══ Recorded data ══

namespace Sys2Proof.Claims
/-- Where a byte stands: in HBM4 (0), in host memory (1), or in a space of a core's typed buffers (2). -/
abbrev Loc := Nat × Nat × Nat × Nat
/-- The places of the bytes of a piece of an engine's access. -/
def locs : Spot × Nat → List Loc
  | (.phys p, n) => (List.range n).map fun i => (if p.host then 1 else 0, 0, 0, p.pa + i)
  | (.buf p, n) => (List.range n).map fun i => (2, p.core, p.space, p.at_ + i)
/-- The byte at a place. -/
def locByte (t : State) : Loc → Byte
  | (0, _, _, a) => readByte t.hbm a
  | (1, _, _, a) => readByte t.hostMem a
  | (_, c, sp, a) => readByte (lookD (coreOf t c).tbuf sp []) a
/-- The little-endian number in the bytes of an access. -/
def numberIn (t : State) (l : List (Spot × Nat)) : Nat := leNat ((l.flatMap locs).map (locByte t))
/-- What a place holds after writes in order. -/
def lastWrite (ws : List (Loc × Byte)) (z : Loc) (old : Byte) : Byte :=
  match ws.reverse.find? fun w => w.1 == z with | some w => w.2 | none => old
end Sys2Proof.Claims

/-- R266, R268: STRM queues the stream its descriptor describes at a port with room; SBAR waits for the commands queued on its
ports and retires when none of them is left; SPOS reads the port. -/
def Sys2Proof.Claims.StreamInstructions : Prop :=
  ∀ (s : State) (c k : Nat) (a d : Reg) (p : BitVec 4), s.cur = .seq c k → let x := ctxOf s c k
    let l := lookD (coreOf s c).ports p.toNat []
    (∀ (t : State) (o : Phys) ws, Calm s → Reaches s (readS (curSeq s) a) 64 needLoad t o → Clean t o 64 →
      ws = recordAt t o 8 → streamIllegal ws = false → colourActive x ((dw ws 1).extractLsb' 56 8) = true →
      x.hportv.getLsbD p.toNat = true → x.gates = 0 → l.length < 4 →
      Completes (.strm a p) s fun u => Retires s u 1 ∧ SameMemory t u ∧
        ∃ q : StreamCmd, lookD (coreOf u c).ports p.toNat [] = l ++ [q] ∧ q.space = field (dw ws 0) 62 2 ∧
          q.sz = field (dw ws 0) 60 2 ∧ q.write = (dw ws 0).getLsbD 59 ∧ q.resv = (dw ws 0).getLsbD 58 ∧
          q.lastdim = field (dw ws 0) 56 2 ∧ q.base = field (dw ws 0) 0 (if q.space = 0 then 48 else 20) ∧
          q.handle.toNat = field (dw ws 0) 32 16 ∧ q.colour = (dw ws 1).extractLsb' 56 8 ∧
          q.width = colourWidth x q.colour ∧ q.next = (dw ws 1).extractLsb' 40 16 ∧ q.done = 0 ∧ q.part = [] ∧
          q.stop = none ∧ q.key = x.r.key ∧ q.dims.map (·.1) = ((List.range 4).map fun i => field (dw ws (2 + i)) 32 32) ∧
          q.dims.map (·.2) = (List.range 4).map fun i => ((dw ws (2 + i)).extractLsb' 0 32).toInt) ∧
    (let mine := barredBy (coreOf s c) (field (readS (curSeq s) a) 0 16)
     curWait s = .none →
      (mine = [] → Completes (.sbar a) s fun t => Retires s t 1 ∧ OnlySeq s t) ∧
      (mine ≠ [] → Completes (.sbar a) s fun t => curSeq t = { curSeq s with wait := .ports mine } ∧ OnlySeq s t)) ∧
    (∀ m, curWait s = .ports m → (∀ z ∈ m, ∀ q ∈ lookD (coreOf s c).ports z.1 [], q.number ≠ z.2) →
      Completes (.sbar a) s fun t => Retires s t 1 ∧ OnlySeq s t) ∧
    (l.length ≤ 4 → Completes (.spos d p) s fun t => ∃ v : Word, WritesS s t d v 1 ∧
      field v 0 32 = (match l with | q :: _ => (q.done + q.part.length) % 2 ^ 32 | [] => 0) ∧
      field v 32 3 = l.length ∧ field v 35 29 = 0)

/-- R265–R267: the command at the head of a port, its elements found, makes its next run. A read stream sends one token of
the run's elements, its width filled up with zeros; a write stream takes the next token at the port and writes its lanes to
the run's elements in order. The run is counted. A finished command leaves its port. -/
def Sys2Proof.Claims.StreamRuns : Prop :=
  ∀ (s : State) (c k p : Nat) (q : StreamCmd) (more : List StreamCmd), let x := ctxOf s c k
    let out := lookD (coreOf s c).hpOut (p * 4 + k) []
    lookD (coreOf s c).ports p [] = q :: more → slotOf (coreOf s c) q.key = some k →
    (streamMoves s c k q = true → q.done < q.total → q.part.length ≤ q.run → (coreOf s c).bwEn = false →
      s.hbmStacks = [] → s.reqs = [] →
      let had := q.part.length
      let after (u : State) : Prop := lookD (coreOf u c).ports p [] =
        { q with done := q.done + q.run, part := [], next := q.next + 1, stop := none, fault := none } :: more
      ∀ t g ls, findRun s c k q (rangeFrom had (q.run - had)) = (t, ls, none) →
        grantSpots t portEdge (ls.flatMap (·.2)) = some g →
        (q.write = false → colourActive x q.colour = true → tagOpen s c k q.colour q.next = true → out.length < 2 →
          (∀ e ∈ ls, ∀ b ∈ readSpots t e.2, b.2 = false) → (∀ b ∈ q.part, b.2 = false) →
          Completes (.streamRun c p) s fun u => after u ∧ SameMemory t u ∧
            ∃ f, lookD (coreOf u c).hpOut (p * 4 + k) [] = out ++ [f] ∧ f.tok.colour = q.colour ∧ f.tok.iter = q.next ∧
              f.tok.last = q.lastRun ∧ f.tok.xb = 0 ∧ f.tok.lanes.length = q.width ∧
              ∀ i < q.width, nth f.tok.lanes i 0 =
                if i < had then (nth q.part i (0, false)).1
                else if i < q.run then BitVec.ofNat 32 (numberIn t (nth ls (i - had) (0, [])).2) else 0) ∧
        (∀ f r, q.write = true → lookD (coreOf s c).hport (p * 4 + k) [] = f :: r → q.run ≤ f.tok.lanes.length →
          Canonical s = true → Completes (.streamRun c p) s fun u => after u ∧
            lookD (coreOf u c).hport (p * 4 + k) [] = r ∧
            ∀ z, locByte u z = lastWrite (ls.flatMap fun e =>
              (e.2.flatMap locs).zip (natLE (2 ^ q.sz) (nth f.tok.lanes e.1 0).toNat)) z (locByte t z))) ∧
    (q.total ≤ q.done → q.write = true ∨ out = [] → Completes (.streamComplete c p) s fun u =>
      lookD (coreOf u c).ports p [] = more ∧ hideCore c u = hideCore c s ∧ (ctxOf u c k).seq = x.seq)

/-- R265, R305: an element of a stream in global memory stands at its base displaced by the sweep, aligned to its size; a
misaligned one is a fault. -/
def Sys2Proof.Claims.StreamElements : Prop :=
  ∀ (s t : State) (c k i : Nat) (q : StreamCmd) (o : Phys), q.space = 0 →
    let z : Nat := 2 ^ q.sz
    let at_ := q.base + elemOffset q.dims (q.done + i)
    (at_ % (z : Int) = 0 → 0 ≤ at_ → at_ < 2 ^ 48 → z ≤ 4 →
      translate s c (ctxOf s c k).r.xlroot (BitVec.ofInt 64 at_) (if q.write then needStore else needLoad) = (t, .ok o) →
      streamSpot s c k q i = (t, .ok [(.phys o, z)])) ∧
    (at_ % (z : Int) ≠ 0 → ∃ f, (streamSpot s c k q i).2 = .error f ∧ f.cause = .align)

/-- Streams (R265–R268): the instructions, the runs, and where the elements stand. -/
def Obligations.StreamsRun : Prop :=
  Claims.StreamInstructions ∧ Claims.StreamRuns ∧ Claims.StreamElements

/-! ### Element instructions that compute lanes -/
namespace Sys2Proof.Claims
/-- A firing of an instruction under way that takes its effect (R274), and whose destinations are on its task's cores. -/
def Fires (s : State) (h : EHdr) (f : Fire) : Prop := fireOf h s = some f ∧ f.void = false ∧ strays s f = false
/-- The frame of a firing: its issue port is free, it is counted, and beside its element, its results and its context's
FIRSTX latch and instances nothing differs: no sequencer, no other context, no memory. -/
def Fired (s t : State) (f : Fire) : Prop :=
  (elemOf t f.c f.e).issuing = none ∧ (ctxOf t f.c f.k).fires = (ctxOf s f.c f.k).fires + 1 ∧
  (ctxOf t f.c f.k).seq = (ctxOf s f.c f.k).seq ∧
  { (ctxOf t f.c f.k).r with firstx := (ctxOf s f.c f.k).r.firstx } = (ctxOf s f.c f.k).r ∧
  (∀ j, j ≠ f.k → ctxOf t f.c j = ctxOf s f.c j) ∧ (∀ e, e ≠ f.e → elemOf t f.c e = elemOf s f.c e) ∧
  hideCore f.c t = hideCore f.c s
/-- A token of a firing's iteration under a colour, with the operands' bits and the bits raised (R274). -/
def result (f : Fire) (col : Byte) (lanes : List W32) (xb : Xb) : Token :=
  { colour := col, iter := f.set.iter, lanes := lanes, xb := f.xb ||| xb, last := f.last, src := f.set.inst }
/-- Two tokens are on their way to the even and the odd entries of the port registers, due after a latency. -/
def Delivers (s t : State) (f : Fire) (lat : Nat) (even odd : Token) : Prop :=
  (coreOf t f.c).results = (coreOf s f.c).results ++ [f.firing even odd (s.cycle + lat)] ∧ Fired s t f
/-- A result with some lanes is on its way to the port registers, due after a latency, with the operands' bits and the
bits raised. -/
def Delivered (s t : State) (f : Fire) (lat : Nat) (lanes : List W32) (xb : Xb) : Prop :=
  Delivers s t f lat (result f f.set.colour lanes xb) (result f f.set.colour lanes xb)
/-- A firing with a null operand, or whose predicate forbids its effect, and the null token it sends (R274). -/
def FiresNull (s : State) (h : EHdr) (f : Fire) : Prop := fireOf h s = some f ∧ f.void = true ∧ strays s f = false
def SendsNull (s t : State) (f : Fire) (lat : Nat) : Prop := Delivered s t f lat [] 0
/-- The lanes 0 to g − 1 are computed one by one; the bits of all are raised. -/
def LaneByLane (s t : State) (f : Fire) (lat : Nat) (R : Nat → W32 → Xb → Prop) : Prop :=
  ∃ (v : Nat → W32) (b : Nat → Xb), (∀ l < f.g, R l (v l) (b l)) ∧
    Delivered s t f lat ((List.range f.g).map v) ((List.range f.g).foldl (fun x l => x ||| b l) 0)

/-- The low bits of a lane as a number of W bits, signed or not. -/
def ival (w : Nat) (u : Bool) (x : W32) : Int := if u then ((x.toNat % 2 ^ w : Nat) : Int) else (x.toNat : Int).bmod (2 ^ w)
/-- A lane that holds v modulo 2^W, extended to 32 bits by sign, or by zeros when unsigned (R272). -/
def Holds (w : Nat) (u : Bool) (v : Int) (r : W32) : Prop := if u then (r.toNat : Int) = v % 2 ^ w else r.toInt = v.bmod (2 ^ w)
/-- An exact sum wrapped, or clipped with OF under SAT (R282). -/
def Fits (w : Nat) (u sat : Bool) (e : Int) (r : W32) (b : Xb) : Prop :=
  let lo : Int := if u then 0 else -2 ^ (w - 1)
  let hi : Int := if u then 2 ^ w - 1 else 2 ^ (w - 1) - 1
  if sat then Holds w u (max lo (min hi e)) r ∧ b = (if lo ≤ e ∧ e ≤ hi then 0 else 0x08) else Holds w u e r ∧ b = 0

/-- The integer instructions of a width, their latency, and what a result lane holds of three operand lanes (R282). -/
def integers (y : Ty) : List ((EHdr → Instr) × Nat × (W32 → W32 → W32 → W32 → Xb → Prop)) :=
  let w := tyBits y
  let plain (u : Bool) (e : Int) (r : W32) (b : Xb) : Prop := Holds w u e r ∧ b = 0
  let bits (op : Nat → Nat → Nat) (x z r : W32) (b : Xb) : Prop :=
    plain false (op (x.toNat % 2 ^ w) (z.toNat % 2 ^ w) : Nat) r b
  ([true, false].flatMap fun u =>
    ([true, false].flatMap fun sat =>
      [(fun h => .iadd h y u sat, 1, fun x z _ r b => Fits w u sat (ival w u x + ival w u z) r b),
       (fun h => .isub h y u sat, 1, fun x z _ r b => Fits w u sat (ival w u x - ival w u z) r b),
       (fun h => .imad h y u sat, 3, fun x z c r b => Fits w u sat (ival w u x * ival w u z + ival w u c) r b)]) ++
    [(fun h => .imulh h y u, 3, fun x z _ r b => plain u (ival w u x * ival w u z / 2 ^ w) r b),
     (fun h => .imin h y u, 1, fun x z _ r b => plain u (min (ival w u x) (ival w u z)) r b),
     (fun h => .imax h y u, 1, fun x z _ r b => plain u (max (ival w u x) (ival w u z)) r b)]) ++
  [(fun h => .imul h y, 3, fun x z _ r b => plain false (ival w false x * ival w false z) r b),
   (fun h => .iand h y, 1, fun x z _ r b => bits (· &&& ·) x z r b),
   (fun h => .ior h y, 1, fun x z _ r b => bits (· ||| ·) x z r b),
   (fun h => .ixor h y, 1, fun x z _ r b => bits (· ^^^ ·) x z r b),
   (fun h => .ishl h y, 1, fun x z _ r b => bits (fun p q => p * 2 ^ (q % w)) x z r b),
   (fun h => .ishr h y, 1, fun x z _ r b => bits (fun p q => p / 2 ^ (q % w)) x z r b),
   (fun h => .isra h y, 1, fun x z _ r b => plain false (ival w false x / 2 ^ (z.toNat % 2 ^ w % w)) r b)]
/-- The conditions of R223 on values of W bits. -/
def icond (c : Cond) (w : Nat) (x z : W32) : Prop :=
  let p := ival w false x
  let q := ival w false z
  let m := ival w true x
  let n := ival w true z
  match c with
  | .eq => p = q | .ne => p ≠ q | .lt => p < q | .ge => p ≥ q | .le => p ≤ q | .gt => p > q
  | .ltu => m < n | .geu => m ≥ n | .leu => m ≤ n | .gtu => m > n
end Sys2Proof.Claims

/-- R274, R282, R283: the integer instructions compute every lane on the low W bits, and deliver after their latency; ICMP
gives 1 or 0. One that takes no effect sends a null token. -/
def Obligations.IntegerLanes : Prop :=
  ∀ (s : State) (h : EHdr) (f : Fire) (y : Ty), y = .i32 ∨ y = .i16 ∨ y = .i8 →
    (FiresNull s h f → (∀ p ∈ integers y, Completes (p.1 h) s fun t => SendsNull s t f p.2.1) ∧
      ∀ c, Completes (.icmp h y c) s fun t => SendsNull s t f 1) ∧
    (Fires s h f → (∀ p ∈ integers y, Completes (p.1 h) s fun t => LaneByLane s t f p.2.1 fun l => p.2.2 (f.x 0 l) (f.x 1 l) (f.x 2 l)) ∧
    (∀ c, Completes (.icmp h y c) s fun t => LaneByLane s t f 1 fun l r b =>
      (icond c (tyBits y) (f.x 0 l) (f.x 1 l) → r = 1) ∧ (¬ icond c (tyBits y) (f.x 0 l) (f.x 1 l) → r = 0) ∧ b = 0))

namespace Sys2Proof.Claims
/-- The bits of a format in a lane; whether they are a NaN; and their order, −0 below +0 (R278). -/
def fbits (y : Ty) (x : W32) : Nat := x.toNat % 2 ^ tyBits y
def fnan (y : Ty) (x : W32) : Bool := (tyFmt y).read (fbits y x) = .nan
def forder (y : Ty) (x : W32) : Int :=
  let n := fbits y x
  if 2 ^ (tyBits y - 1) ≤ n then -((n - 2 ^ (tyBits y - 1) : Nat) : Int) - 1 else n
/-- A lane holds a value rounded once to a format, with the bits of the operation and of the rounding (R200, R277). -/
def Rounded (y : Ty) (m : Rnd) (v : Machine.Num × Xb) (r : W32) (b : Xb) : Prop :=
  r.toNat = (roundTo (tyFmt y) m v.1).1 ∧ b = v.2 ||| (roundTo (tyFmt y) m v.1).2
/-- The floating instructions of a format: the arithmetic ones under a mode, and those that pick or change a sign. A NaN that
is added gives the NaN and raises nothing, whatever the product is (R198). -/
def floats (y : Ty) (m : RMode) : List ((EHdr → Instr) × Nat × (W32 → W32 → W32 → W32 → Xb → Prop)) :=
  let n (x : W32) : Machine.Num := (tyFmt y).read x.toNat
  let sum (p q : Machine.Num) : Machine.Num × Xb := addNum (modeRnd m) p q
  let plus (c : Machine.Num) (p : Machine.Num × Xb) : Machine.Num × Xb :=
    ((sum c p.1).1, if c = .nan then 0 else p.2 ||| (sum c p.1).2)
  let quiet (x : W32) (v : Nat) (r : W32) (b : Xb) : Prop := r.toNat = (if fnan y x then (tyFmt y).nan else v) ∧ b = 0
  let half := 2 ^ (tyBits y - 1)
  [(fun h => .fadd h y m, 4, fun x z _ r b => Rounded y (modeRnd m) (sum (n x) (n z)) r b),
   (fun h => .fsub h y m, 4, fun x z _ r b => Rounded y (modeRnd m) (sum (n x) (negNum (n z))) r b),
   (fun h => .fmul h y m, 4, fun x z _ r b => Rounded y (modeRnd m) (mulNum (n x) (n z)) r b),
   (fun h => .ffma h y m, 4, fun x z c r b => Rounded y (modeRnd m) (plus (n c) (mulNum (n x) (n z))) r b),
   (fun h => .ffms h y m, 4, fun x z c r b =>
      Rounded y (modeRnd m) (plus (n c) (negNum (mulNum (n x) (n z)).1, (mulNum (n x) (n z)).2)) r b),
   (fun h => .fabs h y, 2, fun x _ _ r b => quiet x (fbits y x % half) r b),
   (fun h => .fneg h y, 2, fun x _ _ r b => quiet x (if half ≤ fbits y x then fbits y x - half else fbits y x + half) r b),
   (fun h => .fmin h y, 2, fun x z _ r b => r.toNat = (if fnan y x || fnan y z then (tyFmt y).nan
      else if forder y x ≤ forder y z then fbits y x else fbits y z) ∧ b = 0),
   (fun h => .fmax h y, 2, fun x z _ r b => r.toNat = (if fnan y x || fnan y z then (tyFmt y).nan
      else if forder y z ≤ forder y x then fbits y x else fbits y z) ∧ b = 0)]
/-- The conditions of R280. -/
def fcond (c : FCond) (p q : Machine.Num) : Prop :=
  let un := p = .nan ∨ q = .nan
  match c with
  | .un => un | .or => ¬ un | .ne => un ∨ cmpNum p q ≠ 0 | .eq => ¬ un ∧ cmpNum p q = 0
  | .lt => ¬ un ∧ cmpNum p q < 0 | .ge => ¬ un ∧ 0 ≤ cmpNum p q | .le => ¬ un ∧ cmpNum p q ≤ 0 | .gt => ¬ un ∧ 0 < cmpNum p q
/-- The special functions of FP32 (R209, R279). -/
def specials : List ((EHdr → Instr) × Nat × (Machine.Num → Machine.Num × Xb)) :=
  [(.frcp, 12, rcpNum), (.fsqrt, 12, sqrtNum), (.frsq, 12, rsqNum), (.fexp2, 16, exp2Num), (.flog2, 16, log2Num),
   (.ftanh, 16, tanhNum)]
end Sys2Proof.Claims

═══

In the entries above, please find the line with "def Sys2Proof.Claims.StreamRuns : Prop" and the line with "let had := q.part.length", then write out exactly those two lines and every line between them, and nothing more.

Output of the exercise
def Sys2Proof.Claims.StreamRuns : Prop :=
  ∀ (s : State) (c k p : Nat) (q : StreamCmd) (more : List StreamCmd), let x := ctxOf s c k
    let out := lookD (coreOf s c).hpOut (p * 4 + k) []
    lookD (coreOf s c).ports p [] = q :: more → slotOf (coreOf s c) q.key = some k →
    (streamMoves s c k q = true → q.done < q.total → q.part.length ≤ q.run → (coreOf s c).bwEn = false →
      s.hbmStacks = [] → s.reqs = [] →
      let had := q.part.length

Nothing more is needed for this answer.